Chia is a surname. It is a Latin-alphabet spelling of various Chinese surnames, as well as an Italian surname.

==Statistics==
Chia was the 20th-most common Chinese surname in Singapore as of 1997 (ranked by English spelling, rather than by Chinese characters). Roughly 22,600 people, or 0.9% of the Chinese Singaporean population at the time, bore the surname Chia. Among respondents to the 2000 United States census, Chia was the 856th-most common surname among Asian Pacific Americans, and 17,530th-most common overall, with 1,481 bearers (72.78% of whom identified as Asian/Pacific Islander). In Italy, 72 families bore the surname Chia, with more than half located in Sardinia.

==Origins==
Chia may be a spelling of a number of Chinese surnames, based on different varieties of Chinese, listed below by their romanisation in Mandarin pinyin:

- Jia (various characters and tones), all spelled Chia in the Wade–Giles romanisation of Mandarin used before the development of pinyin, and still widespread in Taiwan.
  - Jiā (家; IPA: /t͡ɕia⁵⁵/)
  - Jiá (郟; IPA: /t͡ɕia³⁵/), which originated as a toponymic surname.
  - Jiǎ (賈; IPA: /t͡ɕia²¹⁴/), which also originated as a toponymic surname referring to the State of Jia, one of the ancient Chinese states, a feudal territory granted to a son of Shu Yu of Tang, located in modern-day Linfen, Shanxi.
  - Jiǎ (甲; IPA: /t͡ɕia²¹⁴/), which originated as a shortening of an ancient toponymic surname Jiǎfù (甲父).
- Xiè (謝), spelled Chia based on its pronunciation in various Southern Min dialects, including:
  - Hokkien (Pe̍h-ōe-jī: Chiā; IPA: /t͡ɕia³³/)
  - Teochew (Peng'im: Zia^{7}; IPA: /t͡sia¹¹/)
- Chē (車), spelled Chia based on its pronunciation in various Southern Min dialects, including:
  - Hokkien (POJ: Chhia, IPA: /t͡ɕʰia⁴⁴/)
  - Teochew (Peng'im: Cia^{1}; IPA: /t͡sʰia³³/)

It is also an Italian toponymic surname referring to Chia, Province of South Sardinia.
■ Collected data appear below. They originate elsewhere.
-- ==== Sys2Proof/Machine/Carve.lean ====
section
/-! DEFINITION. Carve-outs of the local store (R75) and roles of its banks (R78). -/

namespace Sys2Proof.Machine

/-- A carve-out of R75: banks of SP, AB, WB, CB and XC, and the workgroups a core holds. -/
structure Carve where
  sp : Nat
  ab : Nat
  wb : Nat
  cb : Nat
  xc : Nat
  w : Nat
  deriving DecidableEq, Repr

def carveMenu (e : Nat) : Carve :=
  match e with
  | 0 => ⟨8, 8, 2, 8, 6, 4⟩
  | 1 => ⟨4, 8, 2, 16, 2, 4⟩
  | 2 => ⟨2, 12, 2, 16, 0, 2⟩
  | 3 => ⟨24, 0, 0, 0, 8, 4⟩
  | 4 => ⟨8, 0, 0, 0, 24, 4⟩
  | 5 => ⟨8, 16, 0, 8, 0, 4⟩
  | 6 => ⟨16, 4, 2, 4, 6, 2⟩
  | _ => ⟨32, 0, 0, 0, 0, 1⟩

/-- The manual carve-out of a launch record (R78). -/
def manualCarve : Nat := 8

/-- R75, R78: workgroups that a core holds under an entry. -/
def carveSlots (e : Nat) : Nat := if e = manualCarve then 1 else (carveMenu e).w

def Space.role : Space → Nat
  | .sp => 0
  | .ab => 1
  | .wb => 2
  | .cb => 3
  | .mem => 7

/-- s27 of a range-lock trap (R369). -/
def Space.code : Space → Nat
  | .mem => 0
  | .sp => 1
  | .ab => 2
  | .wb => 3
  | .cb => 4

/-- The banks of a role under a carve-out, in ascending order. -/
def Carve.banks (c : Carve) (role : Nat) : List Nat :=
  match role with
  | 0 => List.range c.sp
  | 1 => (List.range c.ab).map (· + c.sp)
  | 2 => (List.range c.wb).map (· + (c.sp + c.ab))
  | 3 => (List.range c.cb).map (· + (c.sp + c.ab + c.wb))
  | 4 => (List.range c.xc).map (· + (c.sp + c.ab + c.wb + c.cb))
  | _ => []

def State.banks (s : State) (core carve role : Nat) : List Nat :=
  if carve = manualCarve then (List.range 32).filter fun k => s.roleReg core k == role else (carveMenu carve).banks role

/-- The carve-out a core is under: that of a workgroup it holds; none where it is idle. -/
def State.coreCarve (s : State) (core : Nat) : Option Nat :=
  match s.wgs.find? fun w => w.resident && w.core == core with
  | some w => (s.launch? w.launch).map fun l => l.lr.carve
  | none => none

/-- R71: ways of a core's L1. -/
def State.l1Ways (s : State) (core : Nat) : Nat :=
  let xc := if s.manual core then (s.banks core manualCarve 4).length
    else match s.coreCarve core with | some e => (s.banks core e 4).length | none => 0
  20 + 4 * xc

end Sys2Proof.Machine
end

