/-- Execution continues within the clause at a header, which is fetched again (R174); lat's validity stands (R374). -/
def Band.gotoWithin (b : Band) (t word : W64) : Band := { b.goto t with resume := some word, latValid := b.latValid }

/-- Execution continues after `len` words: in the clause, or at the header that follows it. -/
def Band.advance (b : Band) (len : Nat) : Band :=
  if b.after len == b.clauseEnd then b.goto b.clauseEnd else { b with pc := b.after len }

/-- What every word that issues leaves (R335, R385). -/
def Band.issued (b : Band) (inHandler : Bool) (i : Instr) (cycle : Nat) : Band :=
  { b with
    sig := if inHandler || i == .sigclr then b.sig else sigNext b.sig (encodeWord i) (Instr.execKind i)
    wait := none, timeLeft := none, held := false, tried := none, stalled := none, readyAt := if i == .yield then cycle + 1 else cycle }

/-! ## Windows (R149, R152) -/

/-- R149: the window slides by n, the caller's low names hidden in a new frame. -/
def Band.slide (b : Band) (n : Nat) (retpc : W64) : Band :=
  { b with
    frames := ⟨retpc, n, b.v.toList.take n, b.s.toList.take (n / 2), .resident⟩ :: b.frames
    v := Vector.ofFn fun i => if i.val + n < 64 then b.vName (i.val + n) else VName.zero
    s := Vector.ofFn fun i =>
      if 32 ≤ i.val then b.sName i.val else if i.val + n / 2 < 32 then b.sName (i.val + n / 2) else SName.zero }

/-- R152: the newest frame is restored and the callee's new names are freed. -/
def Band.unslide (b : Band) : Band :=
  match b.frames with
  | [] => b
  | f :: rest =>
    let n := f.slide
    { b with
      frames := rest
      v := Vector.ofFn fun i => if i.val < n then f.hv.getD i.val VName.zero else b.vName (i.val - n)
      s := Vector.ofFn fun i =>
        if 32 ≤ i.val then b.sName i.val
        else if i.val < n / 2 then f.hs.getD i.val SName.zero else b.sName (i.val - n / 2) }

/-- The place special of R140. -/
def placeBits (p : Place) : Nat := (p.core / 60) * 2 ^ 12 + (p.core % 60) * 2 ^ 6 + p.quad * 2 ^ 4 + p.slot
def placeOfBits (n : Nat) : Place := ⟨60 * (n / 2 ^ 12 % 4) + n / 2 ^ 6 % 64, n / 2 ^ 4 % 4, n % 16⟩

/-! ## Taking a trap (R371) -/

/-- What R371 finds of a handler: none, an entry that the band's earlier accesses keep from being read yet, a damaged atom, or the handler's
header and whether it runs privileged. -/
inductive HandlerRead where
  | absent
  | hold
  | damaged (atoms : List (Nat × KillCause))
  | entry (hdr : W64) (priv : Bool)
  deriving DecidableEq, Repr

/-- The bytes of a trap's entry in the handler table, with their class; none where there is no table or no page. -/
def State.handlerAt (s : State) (b : Band) (code : Nat) : Option (List (Nat × Nat)) :=
  let c := s.bandCtx b
  let tvec := s.num (0x800 + c.root)
  if !tvec.getLsbD 63 then none
  else (s.translate c .load (BitVec.ofNat 64 (fld tvec 56 9 * 512 + 8 * (code % 64)))).toOption.map fun t =>
    (List.range 8).map fun i => (t.pa + i, t.cc)
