-- ==== Sys2Proof/Machine/Numeric.lean ====
section
/-! DEFINITION. Number formats and their exact values (R15 to R25), rounding (R27, R28, R30), the exact arithmetic of float
instructions, orders (R37, R38) and X320 (R34, R35). -/

namespace Sys2Proof.Machine

/-- A float's value: a NaN, an infinity, or (-1)^neg × m × 2^e. -/
inductive Num where
  | nan (signalling : Bool)
  | inf (neg : Bool)
  | fin (neg : Bool) (m : Nat) (e : Int)
  deriving DecidableEq, Repr

/-- How a format holds infinity and NaN (R17, R20). -/
inductive Special where
  | ieee | nanOnly | none
  deriving DecidableEq, Repr

/-- A float format: exponent bits, mantissa bits, bias and specials. -/
structure Fmt where
  eb : Nat
  mb : Nat
  bias : Nat
  special : Special
  deriving DecidableEq, Repr

def f64 : Fmt := ⟨11, 52, 1023, .ieee⟩
def f32 : Fmt := ⟨8, 23, 127, .ieee⟩
def f16 : Fmt := ⟨5, 10, 15, .ieee⟩
def bf16 : Fmt := ⟨8, 7, 127, .ieee⟩
def e5m2 : Fmt := ⟨5, 2, 15, .ieee⟩
def e4m3 : Fmt := ⟨4, 3, 7, .nanOnly⟩
def e3m2 : Fmt := ⟨3, 2, 3, .none⟩
def e2m3 : Fmt := ⟨2, 3, 1, .none⟩
def e2m1 : Fmt := ⟨2, 1, 1, .none⟩


def Fmt.width (f : Fmt) : Nat := 1 + f.eb + f.mb
/-- The code of the largest finite magnitude. -/
def Fmt.maxCode (f : Fmt) : Nat :=
  match f.special with
  | .ieee => (2 ^ f.eb - 1) * 2 ^ f.mb - 1
  | .nanOnly => 2 ^ (f.eb + f.mb) - 2
  | .none => 2 ^ (f.eb + f.mb) - 1
def Fmt.infCode (f : Fmt) : Nat := (2 ^ f.eb - 1) * 2 ^ f.mb
def Fmt.signBit (f : Fmt) : Nat := 2 ^ (f.eb + f.mb)
/-- The canonical quiet NaN; a format without NaN has none, and zero stands in its place. -/
def Fmt.nanCode (f : Fmt) : Nat :=
  match f.special with
  | .ieee => f.infCode + 2 ^ (f.mb - 1)
  | .nanOnly => 2 ^ (f.eb + f.mb) - 1
  | .none => 0
/-- Exponent of the spacing of subnormals. -/
def Fmt.minExp (f : Fmt) : Int := 1 - (f.bias : Int) - (f.mb : Int)

/-- The value of a code (R17, R20, R21). -/
def Fmt.value (f : Fmt) (c : Nat) : Num :=
  let neg := decide (f.signBit ≤ c % (2 * f.signBit))
  let mag := c % f.signBit
  let e := mag / 2 ^ f.mb
  let m := mag % 2 ^ f.mb
  if f.special == .ieee && e == 2 ^ f.eb - 1 then (if m = 0 then .inf neg else .nan (decide (m < 2 ^ (f.mb - 1))))
  else if f.special == .nanOnly && mag == f.signBit - 1 then .nan false
  else if e = 0 then .fin neg m f.minExp
  else .fin neg (2 ^ f.mb + m) (f.minExp + (e : Int) - 1)

def Fmt.withSign (f : Fmt) (neg : Bool) (mag : Nat) : Nat := if neg then f.signBit + mag else mag


/-- The IEEE and narrow float formats by type code (R15). -/
def fmtOf (code : Nat) : Option Fmt :=
  match code with
  | 8 => some f16
  | 9 => some bf16
  | 10 => some f32
  | 11 => some f64
  | 12 => some e5m2
  | 13 => some e4m3
  | 14 => some e3m2
  | 15 => some e2m3
  | _ => none

/-- Width of a type code in bits (R15). -/
def typeBits (code : Nat) : Nat :=
  match code with
  | 0 | 4 | 12 | 13 => 8
  | 1 | 5 | 8 | 9 => 16
  | 2 | 6 | 10 => 32
  | 3 | 7 | 11 => 64
  | _ => 6

def isFloatType (code : Nat) : Bool := decide (8 ≤ code)
def isSigned (code : Nat) : Bool := decide (code < 4)

/-- A rounding: mode of R27 and, for SR, the 16 random bits. -/
structure Rounding where
  mode : Nat
  r : Nat
  deriving DecidableEq, Repr

def rne : Rounding := ⟨0, 0⟩

/-- m × 2^(-sh) rounded to an integer. -/
def roundShift (rd : Rounding) (neg : Bool) (m sh : Nat) : Nat :=
  let q := m / 2 ^ sh
  let rem := m % 2 ^ sh
  let up := match rd.mode with
    | 0 => decide (2 ^ sh < 2 * rem) || (2 * rem == 2 ^ sh && q % 2 == 1)
    | 1 => false
    | 2 => !neg && rem != 0
    | 3 => neg && rem != 0
    | 4 => rem != 0 && decide (2 ^ sh ≤ 2 * rem)
    | _ => decide (2 ^ 16 ≤ rem * 2 ^ 16 / 2 ^ sh + rd.r)
  if up then q + 1 else q

/-- m × 2^e on the grid of spacing 2^u: the count of grid steps, and whether the value was on the grid. -/
def onGrid (rd : Rounding) (neg : Bool) (m : Nat) (e u : Int) : Nat × Bool :=
  if u ≤ e then (m * 2 ^ (e - u).toNat, true)
  else (roundShift rd neg m (u - e).toNat, m % 2 ^ (u - e).toNat == 0)

/-- What rounding to a format gives: the code and the status bits (R27, R28, R30, R32). `m` is not zero. -/
def roundFin (f : Fmt) (rd : Rounding) (sat : Bool) (neg : Bool) (m : Nat) (e : Int) : Nat × BitVec 6 :=
  let p : Int := (Nat.log2 m : Int) + e
  let emin : Int := f.minExp + (f.mb : Int)
  let u : Int := max p emin - (f.mb : Int)
  let (q, exact) := onGrid rd neg m e u
  let code := q + (u - f.minExp).toNat * 2 ^ f.mb
  if f.maxCode < code then
    let fl := fOF ||| fNX
    if sat || f.special != .ieee then (f.withSign neg f.maxCode, fl)
    else if rd.mode = 1 || (rd.mode = 2 && neg) || (rd.mode = 3 && !neg) then (f.withSign neg f.maxCode, fl)
    else (f.withSign neg f.infCode, fl ||| fNF)
  else
    -- tiny after rounding: the value rounded at full precision lies below the smallest normal
    let tiny := decide (p < emin) && decide ((onGrid rd neg m e (p - (f.mb : Int))).1 < 2 ^ (emin - (p - (f.mb : Int))).toNat)
    (f.withSign neg code, if exact then 0 else if tiny then fNX ||| fUF else fNX)

/-- R19: the canonical quiet NaN; a format without NaN takes +0 with NV (R29). -/
def nanResult (f : Fmt) : Nat × BitVec 6 := (f.nanCode, if f.special == .none then fNV else fNF)

/-- round_to(F, x, mode) of any value (R27 to R30). -/
def roundNum (f : Fmt) (rd : Rounding) (sat : Bool) : Num → Nat × BitVec 6
  | .nan sg => let (c, fl) := nanResult f; (c, if sg then fl ||| fNV else fl)
  | .inf neg => if f.special == .ieee then (f.withSign neg f.infCode, fNF) else (f.withSign neg f.maxCode, fNV)
  | .fin neg m e => if m = 0 then (f.withSign neg 0, 0) else roundFin f rd sat neg m e

/-- R18: a subnormal result becomes a zero of its sign. -/
def flushCode (f : Fmt) (r : Nat × BitVec 6) : Nat × BitVec 6 :=
  let mag := r.1 % f.signBit
  if mag != 0 && decide (mag < 2 ^ f.mb) && f.special == .ieee then (r.1 - mag, r.2 ||| fUF ||| fNX) else r

/-- R18: a subnormal source reads as a zero of its sign, with UF. -/
def flushSrc (f : Fmt) (c : Nat) : Nat × BitVec 6 :=
  let mag := c % f.signBit
  if mag != 0 && decide (mag < 2 ^ f.mb) then ((c / f.signBit % 2) * f.signBit, fUF) else (c, 0)

/-! ## Exact arithmetic -/

def Num.neg? : Num → Bool
  | .nan _ => false
  | .inf n => n
  | .fin n _ _ => n

def Num.negate : Num → Num
  | .nan s => .nan s
  | .inf n => .inf (!n)
  | .fin n m e => .fin (!n) m e

def Num.isNan : Num → Bool
  | .nan _ => true
  | _ => false

def Num.isSnan : Num → Bool
  | .nan s => s
  | _ => false

def Num.isInf : Num → Bool
  | .inf _ => true
  | _ => false

def Num.isZero : Num → Bool
  | .fin _ m _ => m == 0
  | _ => false

/-- A finite value as an integer multiple of 2^e0, for e0 at most its exponent. -/
def scaled (neg : Bool) (m : Nat) (e e0 : Int) : Int :=
  let x : Int := (m * 2 ^ (e - e0).toNat : Nat)
  if neg then -x else x

def ofInt (x : Int) (e : Int) (zeroNeg : Bool) : Num :=
  if x = 0 then .fin zeroNeg 0 e else .fin (decide (x < 0)) x.natAbs e

/-- The exact sum; NV where infinities cancel. An exact zero of opposite signs is -0 under RDN only (R19). -/
def Num.add (mode : Nat) (x y : Num) : Num × BitVec 6 :=
  match x, y with
  | .nan a, .nan b => (.nan false, if a || b then fNV else 0)
  | .nan a, _ => (.nan false, if a then fNV else 0)
  | _, .nan b => (.nan false, if b then fNV else 0)
  | .inf a, .inf b => if a == b then (.inf a, 0) else (.nan false, fNV)
  | .inf a, _ => (.inf a, 0)
  | _, .inf b => (.inf b, 0)
  | .fin n m e, .fin n' m' e' =>
    let e0 := min e e'
    (ofInt (scaled n m e e0 + scaled n' m' e' e0) e0
      (if m == 0 && m' == 0 && n == n' then n else mode == 3), 0)

def Num.mul (x y : Num) : Num × BitVec 6 :=
  match x, y with
  | .nan a, .nan b => (.nan false, if a || b then fNV else 0)
  | .nan a, _ => (.nan false, if a then fNV else 0)
  | _, .nan b => (.nan false, if b then fNV else 0)
  | .inf a, .inf b => (.inf (a != b), 0)
  | .inf a, .fin b m _ => if m = 0 then (.nan false, fNV) else (.inf (a != b), 0)
  | .fin a m _, .inf b => if m = 0 then (.nan false, fNV) else (.inf (a != b), 0)
  | .fin a m e, .fin b m' e' => (.fin (a != b) (m * m') (e + e'), 0)

/-- a × b + c, exact (R33). -/
def Num.fma (mode : Nat) (a b c : Num) : Num × BitVec 6 :=
  let (p, f) := a.mul b
  let (s, g) := p.add mode c
  (s, f ||| g)

/-- Quotient of positive numbers with `bits` bits and a sticky bit below them. -/
def stickyDiv (a b bits : Nat) : Nat × Nat :=
  let k := bits + Nat.log2 b + 1
  let n := a * 2 ^ k
  (2 * (n / b) + (if n % b = 0 then 0 else 1), k + 1)

def Num.div (x y : Num) : Num × BitVec 6 :=
  match x, y with
  | .nan a, .nan b => (.nan false, if a || b then fNV else 0)
  | .nan a, _ => (.nan false, if a then fNV else 0)
  | _, .nan b => (.nan false, if b then fNV else 0)
  | .inf _, .inf _ => (.nan false, fNV)
  | .inf a, .fin b _ _ => (.inf (a != b), 0)
  | .fin a _ e, .inf b => (.fin (a != b) 0 e, 0)
  | .fin a m e, .fin b m' e' =>
    if m' = 0 then (if m = 0 then (.nan false, fNV) else (.inf (a != b), fDZ))
    else
      let (q, k) := stickyDiv m m' 96
      (.fin (a != b) q (e - e' - (k : Int)), 0)

/-- Integer square root: the largest r with r² ≤ n, found bit by bit from bit `k` down. -/
def isqrtGo (n : Nat) : Nat → Nat → Nat
  | 0, r => if (r + 1) * (r + 1) ≤ n then r + 1 else r
  | k + 1, r => isqrtGo n k (if (r + 2 ^ (k + 1)) * (r + 2 ^ (k + 1)) ≤ n then r + 2 ^ (k + 1) else r)

def isqrt (n : Nat) : Nat := isqrtGo n (Nat.log2 n / 2 + 1) 0

/-- Square root of m × 2^e with 96 bits or more and a sticky bit. -/
def stickySqrt (m : Nat) (e : Int) : Nat × Int :=
  let e2 := if e % 2 = 0 then e else e - 1
  let m2 := if e % 2 = 0 then m else 2 * m
  let n := m2 * 2 ^ 256
  let r := isqrt n
  (2 * r + (if r * r = n then 0 else 1), e2 / 2 - 129)

def Num.sqrt : Num → Num × BitVec 6
  | .nan a => (.nan false, if a then fNV else 0)
  | .inf neg => if neg then (.nan false, fNV) else (.inf false, 0)
  | .fin neg m e =>
    if m = 0 then (.fin neg 0 e, 0)
    else if neg then (.nan false, fNV)
    else let (r, k) := stickySqrt m e; (.fin false r k, 0)

/-- 1 / √x; ±0 gives ±∞ with DZ. -/
def Num.rsqrt : Num → Num × BitVec 6
  | .nan a => (.nan false, if a then fNV else 0)
  | .inf neg => if neg then (.nan false, fNV) else (.fin false 0 0, 0)
  | .fin neg m e =>
    if m = 0 then (.inf neg, fDZ)
    else if neg then (.nan false, fNV)
    else
      let m2 := if e % 2 = 0 then m else 2 * m
      let e2 := if e % 2 = 0 then e else e - 1
      let k := 128 + Nat.log2 m2
      let r := isqrt (2 ^ (2 * k) / m2)
      (.fin false (2 * r + (if r * r * m2 = 2 ^ (2 * k) then 0 else 1)) (-(e2 / 2) - (k : Int) - 1), 0)

/-- Numeric comparison of values that are not NaN: less, equal or greater, zeros equal. -/
def Num.cmp (x y : Num) : Ordering :=
  match x, y with
  | .inf a, .inf b => if a == b then .eq else if a then .lt else .gt
  | .inf a, _ => if a then .lt else .gt
  | _, .inf b => if b then .gt else .lt
  | .fin n m e, .fin n' m' e' =>
    let e0 := min e e'
    compare (scaled n m e e0) (scaled n' m' e' e0)
  | _, _ => .eq

/-- R37: is x below y with -0 < +0. -/
def Num.below (x y : Num) : Bool :=
  match x.cmp y with
  | .lt => true
  | .gt => false
  | .eq => x.neg? && !y.neg?

/-- R38: fkey of a code of width w. -/
def fkey (f : Fmt) (c : Nat) : Nat :=
  if (f.value c).isNan then 2 ^ f.width - 1
  else if f.signBit ≤ c % 2 ^ f.width then 2 ^ f.width - 1 - c % 2 ^ f.width
  else c + f.signBit

/-! ## Integers (R26) -/

/-- The integer of a w-bit image. -/
def intOf (signed : Bool) (w : Nat) (x : Nat) : Int :=
  let y := x % 2 ^ w
  if signed && decide (2 ^ (w - 1) ≤ y) then (y : Int) - (2 ^ w : Nat) else (y : Int)

def intMin (signed : Bool) (w : Nat) : Int := if signed then -((2 ^ (w - 1) : Nat) : Int) else 0
def intMax (signed : Bool) (w : Nat) : Int := if signed then ((2 ^ (w - 1) : Nat) : Int) - 1 else ((2 ^ w : Nat) : Int) - 1

/-- The image of an exact result: its low w bits, or clamped under SAT. -/
def wrapInt (sat signed : Bool) (w : Nat) (x : Int) : Nat :=
  let y := if sat then max (intMin signed w) (min (intMax signed w) x) else x
  (y % ((2 ^ w : Nat) : Int)).toNat

/-! ## X320 (R34, R35) -/

def sPI : BitVec 4 := 8
def sMI : BitVec 4 := 4
def sNS : BitVec 4 := 2
def sV : BitVec 4 := 1

/-- An integer taken modulo 2^320 into the range of X320, and whether it had left it. -/
def x320Wrap (x : Int) : Int × Bool :=
  let m : Int := ((2 ^ 320 : Nat) : Int)
  let h : Int := ((2 ^ 319 : Nat) : Int)
  let y := (x + h) % m - h
  (y, y != x)

/-- x320(x) for a value that is a multiple of 2^-157; what lies below that weight is dropped (no value of R34 has it). -/
def x320 : Num → Int
  | .fin neg m e =>
    let k := e + 157
    let v : Int := if 0 ≤ k then (m * 2 ^ k.toNat : Nat) else (m / 2 ^ (-k).toNat : Nat)
    if neg then -v else v
  | _ => 0

/-- R35: a value added `weight` times into an accumulator. -/
def x320Add (acc : Int) (side : BitVec 4) (weight : Nat) (x : Num) : Int × BitVec 4 :=
  match x with
  | .nan _ => (acc, side ||| sNS)
  | .inf neg => (acc, side ||| (if neg then sMI else sPI))
  | .fin _ _ _ =>
    let (y, out) := x320Wrap (acc + (weight : Int) * x320 x)
    (y, if out then side ||| sV else side)

def x320Join (a : Int) (sa : BitVec 4) (b : Int) (sb : BitVec 4) : Int × BitVec 4 :=
  let (y, out) := x320Wrap (a + b)
  (y, sa ||| sb ||| (if out then sV else 0))

/-- W0 (R36) and the other words of an X320 value. -/
def x320Word (x : Int) (j : Nat) : W64 := BitVec.ofNat 64 ((x % ((2 ^ 320 : Nat) : Int)).toNat / 2 ^ (64 * j))

/-- R35: read-out of N × 2^-157 / d to a format; `d` is 1 but at the close of a reduction (R351). -/
def x320Read (f : Fmt) (rd : Rounding) (n : Int) (side : BitVec 4) (d : Nat) : Nat × BitVec 6 :=
  if side &&& sNS != 0 || side &&& sV != 0 || (side &&& sPI != 0 && side &&& sMI != 0) then (f.nanCode, fNV ||| fNF)
  else if side &&& sPI != 0 then (f.withSign false f.infCode, fNF)
  else if side &&& sMI != 0 then (f.withSign true f.infCode, fNF)
  else if n = 0 then (0, 0)
  else
    let (q, k) := stickyDiv n.natAbs d 400
    roundFin f rd false (decide (n < 0)) q (-157 - (k : Int))

end Sys2Proof.Machine
end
That toponym may have originated from a Phoenician word for "valley".

==Chinese surname 谢==

- Chia Boon Leong (谢文龙; 1925–2022), Singaporean footballer
- Eric Chia (谢英福; 1930s–2008), Malaysian businessman
- Nicholas Chia (谢益裕; 1938–2024), third Roman Catholic Archbishop of Singapore
- Chia Thye Poh (谢太宝; born 1941), Singaporean political activist imprisoned for 23 years without charge or trial
- Mantak Chia (謝明德; born 1944), Thai Taoist master
- Yvonne Chia (谢姚依雯; born c. 1953), Malaysian banker
- Chia Yong Yong (谢邕邕; born 1962), Singaporean lawyer and politician
- Steve Chia (谢镜丰; born 1970), Singaporean politician
- Danny Chia (谢志荣; born 1972), Malaysian golfer
- Michelle Chia (谢韵仪; born 1975), Singaporean actress
- Elvin Chia (谢俊道; born 1977), Malaysian swimmer
- Amber Chia (谢丽萍; born 1981), Malaysian model and actress
- Wen Shin Chia (谢雯欣; born c. 1991), Malaysian environmentalist
- Kimberly Chia (谢静仪; born 1995), Singaporean actress
- Aaron Chia (谢定峰; born 1997), Malaysian badminton player
- Nelson Chia (谢燊杰), Singaporean television actor and director

==Chinese surname 賈==

- Chia Ching-teh (賈景德; 1880–1960), Republic of China politician
- Chia Lien-chen (賈連仁; 1912–?), Chinese middle-distance runner
- Pei-yuan Chia (賈培源; born 1939), Hong Kong-born American banker
- Alyssa Chia (賈靜雯; born 1974), Taiwanese actress
- Chih-Ta Chia (賈至達), Taiwanese physicist
- Wenlan Chia (賈雯蘭), Taipei-born American fashion designer

==Other or unknown==
People with a non-Chinese surname Chia, or whose names as written in Chinese characters are not available:
- Chia Chungchang, Chinese basketball player
- Víctor Li-Carrillo Chía (1929–1988), Peruvian philosopher
- Cheng Sait Chia (1940–1981), Singaporean-born Canadian poet
- Sandro Chia (born 1946), Italian painter and sculptor
- Beatrice Chia (born 1974), Singaporean actress
- Gec Chia (born 1979), Filipino businessman and former basketball player
- Daphne Chia (born 1996), Singaporean gymnast
- Luis Carlos Chía (born 1997), Colombian cyclist
- Grace Chia, Singaporean writer

==See also==

- Chica (name)
- Chika (general name)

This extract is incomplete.